§ Brief:
Within the listing below, show every line that contains the word "address".
>>>>>
-- ==== Sys2Proof/Machine/Work.lean ====
section
/-! DEFINITION. Work: launch records, queue entries, dependences, placement, admission, retirement, LAUNCH, FETCHWG (R178 to
R180, R189 to R195, R389, R399 to R407, R419, R461). -/

namespace Sys2Proof.Machine

/-! The launch record (R189, R190). -/

def rTotal (r : Nat) : Nat := fld r 64 32 * fld r 96 32 * fld r 128 32
def rScratch (r : Nat) : Nat := fld r 160 32
def rWarps (r : Nat) : Nat := fld r 192 8
def rRegs (r : Nat) : Nat := fld r 200 8
def rCluster (r : Nat) : Nat := fld r 208 8
def rScales (r : Nat) : Bool := r.testBit 216
def rPrio (r : Nat) : Nat := fld r 218 2
def rDone (r : Nat) : Nat := fld r 320 64
def rDepAddr (r i : Nat) : Nat := fld r (384 + 128 * i) 64
def rDepVal (r i : Nat) : Nat := fld r (448 + 128 * i) 64
def rHint (r i : Nat) : Nat := fld r (640 + 96 * i) 96

/-- LAUNCH's order-1 check: the record is INVALID (R178, R189, R190). -/
def recordBad (r : Nat) : Bool :=
  fld r 0 3 != 0 || rTotal r == 0 || decide (2 ^ 31 - 1 < rTotal r) || rWarps r == 0 || decide (16 < rWarps r)
    || decide (rRegs r < 16) || decide (128 < rRegs r) || rRegs r % 8 != 0 || decide (3145728 < rScratch r)
    || rScratch r % 1024 != 0 || !([1, 2, 4].contains (rCluster r)) || rTotal r % (max 1 (rCluster r)) != 0
    || fld r 220 36 != 0 || fld r 320 3 != 0 || fld r 384 3 != 0 || fld r 512 3 != 0
    || (List.range 4).any fun i =>
        let h := rHint r i
        if h.testBit 63 then fld h 57 6 != 0 else h != 0

/-! Cores, partitions, domains (R184, R191, R409, R437). -/

/-- A core that is present and has reported ready (R437, R438). -/
def State.coreReady (s : State) (c : Nat) : Bool :=
  !s.fuseCore.contains c && (s.stack (stackOf c)).ready.getLsbD (8 + c % 16)

/-- The ready cores that serve a partition, or DID 0 (partition 64). -/
def State.partCores (s : State) (p : Nat) : List Nat :=
  (List.range 192).filter fun c => s.coreReady c && (p == 64 || s.inPart p c)

/-- The core's slot through which a domain's workgroups are admitted (R191, R416, R419). -/
def State.admitSlot (s : State) (c did p : Nat) : Option Nat :=
  if did = 0 then some 0
  else (List.range 8).find? fun k =>
    k != 0 && s.dsValid c k && s.dsDid c k == did && s.dsPart c k == p && s.dsCtx c k != 0

/-- Some core and slot that hold a domain in a partition: whose tables translate its records and words. -/
def State.domCore (s : State) (did p : Nat) : Option (Nat × Nat) :=
  if did = 0 then some (0, 0)
  else (List.range 192).findSome? fun c =>
    ((List.range 8).find? fun k => k != 0 && s.dsValid c k && s.dsDid c k == did && s.dsPart c k == p).map fun k => (c, k)

/-! Admission (R191 to R195). -/

/-- A free row range of a slot: first fit from the lowest row. -/
def State.rowFit (s : State) (c slot rows : Nat) : Option Nat :=
  let lo := fld (s.dslim c slot) 20 12
  let hi := lo + fld (s.dslim c slot) 32 12
  let used := (s.core c).wgs.map fun g => (g.2.rowBase, g.2.rowBase + g.2.scratch / 1024)
  let free (r : Nat) : Bool :=
    decide (lo ≤ r ∧ r + rows ≤ hi) && used.all fun u => decide (u.2 ≤ r) || decide (r + rows ≤ u.1)
  if rows = 0 then some lo
  else (ascending (lo :: used.map (·.2))).find? free

/-- Warps and scale blocks of a slot in use. -/
def State.slotWarps (s : State) (c slot : Nat) : Nat := ((s.core c).warps.filter fun w => w.2.aslot == slot).length
def State.slotBlocks (s : State) (c slot : Nat) : Nat :=
  ((s.core c).warps.filter fun w => w.2.aslot == slot && (s.wg c w.2.wg).scales).length

/-- A core can take a workgroup of a shape now: the slot and the first row (R191). -/
def State.canAdmit (s : State) (c did p w g scratch : Nat) (scales : Bool) : Option (Nat × Nat) :=
  match s.admitSlot c did p with
  | none => none
  | some slot =>
    let lim := s.dslim c slot
    if s.coreReady c ∧ s.slotWarps c slot + w ≤ fld lim 0 7
        ∧ s.regsUsed c slot + w * (g + 16) ≤ fld lim 8 9 * 8
        ∧ w * (g + 16) ≤ s.regsFree c slot
        ∧ (!scales ∨ s.slotBlocks c slot + w ≤ fld lim 52 5) then
      (s.rowFit c slot (scratch / 1024)).map fun r => (slot, r)
    else none

/-- The core's slot that holds a domain in a partition, whether or not it admits work now. -/
def State.holdSlot (s : State) (c did p : Nat) : Option Nat :=
  if did = 0 then some 0
  else (List.range 8).find? fun k => k != 0 && s.dsValid c k && s.dsDid c k == did && s.dsPart c k == p

/-- The cores of a partition, or of the package for DID 0, ready or not. -/
def State.partHas (s : State) (p c : Nat) : Bool := !s.fuseCore.contains c && (p == 64 || s.inPart p c)

/-- Workgroups of a shape that an empty core's slot can hold (R178, R194). -/
def State.capacity (s : State) (c did p : Nat) (r : Nat) : Nat :=
  match s.holdSlot c did p with
  | none => 0
  | some slot =>
    let lim := s.dslim c slot
    let w := rWarps r
    let a := min (fld lim 0 7 / max 1 w) (fld lim 8 9 * 8 / max 1 (w * (rRegs r + 16)))
    let a := if rScratch r = 0 then a else min a (fld lim 32 12 / (rScratch r / 1024))
    if rScales r then min a (fld lim 52 5 / max 1 w) else a

/-- The cores of one cluster group beginning at a cluster and offset (R192). -/
def groupCores (base n : Nat) : List Nat := (List.range n).map (base + ·)

/-- The first cores on which a cluster group of size n may lie on a stack, in order (R192, R404). -/
def groupBases (k n : Nat) : List Nat := (List.range (16 / n)).map fun i => 16 * k + n * i

/-- The whole grid fits within the partition's resources at once (R178). -/
def State.fitsWhole (s : State) (did p r : Nat) : Bool :=
  let n := rCluster r
  let cap (c : Nat) : Nat := if s.partHas p c then s.capacity c did p r else 0
  let all := (List.range 12).foldl (fun a k =>
    (groupBases k n).foldl (fun a b => a + n * ((groupCores b n).map cap).foldl min 1000000) a) 0
  decide (rTotal r ≤ all)

/-- Some core, or cluster, could hold a workgroup when empty (R194). A grid for whose domain no core has a slot waits for one, and
so does a cluster some of whose cores have none (R405, R419). -/
def State.fitsEver (s : State) (did p r : Nat) : Bool :=
  let n := rCluster r
  let slotted (c : Nat) : Bool := (s.holdSlot c did p).isSome
  let here := (List.range 192).filter fun c => s.partHas p c && slotted c
  let fits (c : Nat) : Bool := decide (0 < s.capacity c did p r)
  here.isEmpty
    || here.any fits && (List.range 12).any fun k => (groupBases k n).any fun b =>
      (groupCores b n).all fun c => s.partHas p c && (fits c || !slotted c)

/-- The slot that the next warp of a workgroup takes: in the quarter with the most free slots open to the domain, the
lowest (R193). -/
def State.freeSlot (s : State) (c did : Nat) : Option Nat :=
  let free (i : Nat) : Bool := (s.warp? c i).isNone && (if did = 0 then i == 63 else i != 63)
  let n (q : Nat) : Nat := ((List.range 16).filter fun i => free (16 * q + i)).length
  let q := (List.range 4).foldl (fun b q => if n b < n q then q else b) 0
  ((List.range 16).map (16 * q + ·)).find? free

/-- A new warp (R69, R195). -/
def State.newWarp (s : State) (c slot dslot wg wi lin grid g prio entry : Nat) : State :=
  let uid := s.nextId
  let s := s.bumpId
  let w : Warp :=
    { uid, wg, wi, gen := Lanes.build fun l => genSeed grid lin wi l, alloc := g,
      spillPtr := BitVec.ofNat 64 (s.dsSpill c dslot + 16777216 * slot), aslot := dslot, dslot := dslot, prio,
      age := s.clock,
      frags := [(0, { pc := BitVec.ofNat 64 entry, exec := BitVec.allOnes 32, memb := BitVec.allOnes 32, prio,
                      age := s.clock, stall := s.clock + 30, fresh := true })] }
  let s := (s.setWarp c slot w).startFetch c slot 0
  if slot = 63 then s.schedule s.clock .systemHandlerEntry else s

/-- The instruction cache holds nothing older than this admission (R253). -/
def State.refreshIcache (s : State) (c : Nat) : State :=
  s.modCore c fun k => { k with icache := k.icache.map fun e => (e.1, BitVec.ofNat 64 (s.physRead e.1 8), e.2.2) }

/-- One workgroup is admitted on a core: rows zeroed, warps made (R191 to R195, R209). -/
def State.placeWg (s : State) (c slot row did member lin : Nat) (g : Grid) : State :=
  let r := g.rcd
  let key := s.nextId
  let wg : WG :=
    { grid := g.id, lin, did, slot, member, rowBase := row, scratch := rScratch r, warps := rWarps r, regs := rRegs r,
      scales := rScales r }
  let lo := row * 1024
  let hi := lo + rScratch r
  let s := s.bumpId.modCore c fun k =>
    { k with
      wgs := FMap.put k.wgs key wg
      scratch := k.scratch.filter fun b => !(decide (lo ≤ b.1) && decide (b.1 < hi))
      badScratch := k.badScratch.filter fun w => !(decide (lo ≤ 4 * w) && decide (4 * w < hi)) }
  let s := s.refreshIcache c
  (List.range (rWarps r)).foldl (fun s wi =>
    match s.freeSlot c did with
    | none => s
    | some sl => s.newWarp c sl slot key wi lin g.id (rRegs r) (rPrio r) (fld r 0 64)) s

/-! Words that the device itself reads and writes for a domain (R237, R268, R400, R429). -/

/-- What came of a word to be written: it has set out, as an access that can be waited for; it needs a walk; its page fails. -/
inductive WordSent where
  | sent (id : Nat)
  | walk
  | skipped
  deriving DecidableEq, Repr

/-- A word is written, or added to, at a virtual address of a domain: it goes to its home as an access does (R400, R448, R452,
R460). -/
def State.sendWord (s : State) (c : Nat) (d : Dom) (va : Nat) (b : List Byte) (add : Bool) : WordSent × State :=
  match s.translateFor c d va 1 with
  | .miss => (.walk, s.askFor c d va 1)
  | .ok pa t _ =>
    let acc : LaneAcc := { lane := 0, pa, va := BitVec.ofNat 64 va, kind := 0, data := b, new := [], pass := 0 }
    let f : Fly :=
      { s.plainFly 14 c pa b.length d.did (d.part.getD 0) d.g2 with
        dslot := d.dslot, va := BitVec.ofNat 64 va, shrd := t.shrd, mt := t.mt, accs := if add then [acc] else []
        bytes := if add then [] else (List.range b.length).zip b, own := decide (s.region pa ≤ 1 ∧ homeOf pa = stackOf c) }
    let id := s.nextId
    (match s.wayOf pa with
     | some w =>
       if w.mr ∧ (add ∨ b.length % mrBytes w.etyp ≠ 0) then (.skipped, s)
       else (.sent id, s.bumpId.launchPeer { f with kind := if add then 12 else 11, accs := [acc] } w)
     | none =>
       if s.region pa = 2 then (.sent id, s.bumpId.launchHost { f with kind := if add then 8 else 7, accs := [acc] })
       else if s.isLost pa then (.skipped, s)
       else (.sent id, s.bumpId.launchFly f))
  | _ => (.skipped, s)

/-- An access has not been performed. -/
def State.underWay (s : State) (id : Nat) : Bool :=
  match FMap.get? s.fly id with
  | some f => !f.performed
  | none => false

/-- What came of a word to be read: its value, no value, or the cycle to try again. -/
inductive WordGot where
  | ok (v : Nat)
  | fail
  | wait (t : Nat)
  deriving DecidableEq, Repr

/-- A read of bytes within a line that a core's stack makes at a physical address: held, as any read, by a migration, a home that is
not ready, a way that is shut, refresh and H4; of a peer's memory they are free (R251, R269, R351, R435, R439, DESIGN CHOICE,
log 22). -/
def State.lineGet (s : State) (c : Nat) (d : Dom) (pa n : Nat) (t : Tlb) : WordGot × State :=
  match s.wayOf pa with
  | some w =>
    if w.mr then (.fail, s)
    else
      let r := (List.range (ceilDiv n 8)).foldl (fun (a : Nat × State) i =>
        let v := a.2.freeWord
        (a.1 + v.1.toNat * 2 ^ (64 * i), v.2)) (0, s)
      (.ok (r.1 % 2 ^ (8 * n)), r.2.request w.port w.dest 0 (pkt 1 0 w.addr (toBytes 4 n)))
  | none =>
    if s.isLost pa ∨ !(s.routable c pa) then (.fail, s)
    else if s.region pa = 2 then (.ok (s.physRead pa n), s)
    else if s.clock < s.wayFrom (stackOf c) pa then (.wait (s.wayFrom (stackOf c) pa), s)
    else if s.pageHeld pa then (.wait (s.clock + 1), s)
    else
      let q := s.engLine pa d.did (d.part.getD 0) t.shrd false t.mt
      if s.clock < q.1 then (.wait q.1, q.2) else (.ok (q.2.physRead pa n), q.2)

/-- Bytes at a virtual address of a domain, within a line; none when the translation fails or the line is lost. -/
def State.domGet (s : State) (did part va n : Nat) : WordGot × State :=
  match s.domCore did part with
  | none => (.fail, s)
  | some (c, k) =>
    let d := s.dom c k
    match s.translateFor c d va 0 with
    | .miss => (.wait (s.clock + 1), s.askFor c d va 0)
    | .ok pa t _ => s.lineGet c d pa n t
    | .zeros _ => (.ok 0, s)
    | .fault _ _ => (.fail, s)

/-! Queue entries (R399). -/

/-- A domain's general pool. -/
def State.poolSize (s : State) (did : Nat) : Nat :=
  if did = 0 then 64
  else (List.range 512).foldl (fun a f =>
    let v := (s.sysReg 0x400 f).toNat
    if v.testBit 63 ∧ fld v 0 10 = did then a + fld v 32 10 else a) 0

/-- The pool an entry comes from: 0 general, e the reserve of depth e; none when spent. -/
def State.queueEntry (s : State) (did depth : Nat) : Option Nat :=
  let mine := s.grids.filter fun g => g.2.did == did
  if (mine.filter fun g => g.2.pool == 0).length < s.poolSize did then some 0
  else if depth ≠ 0 ∧ !(mine.any fun g => g.2.pool == depth) then some depth
  else none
<<<<<
§ Final answer:
/-- A word is written, or added to, at a virtual address of a domain: it goes to its home as an access does (R400, R448, R452,
/-- A read of bytes within a line that a core's stack makes at a physical address: held, as any read, by a migration, a home that is
/-- Bytes at a virtual address of a domain, within a line; none when the translation fails or the line is lost. -/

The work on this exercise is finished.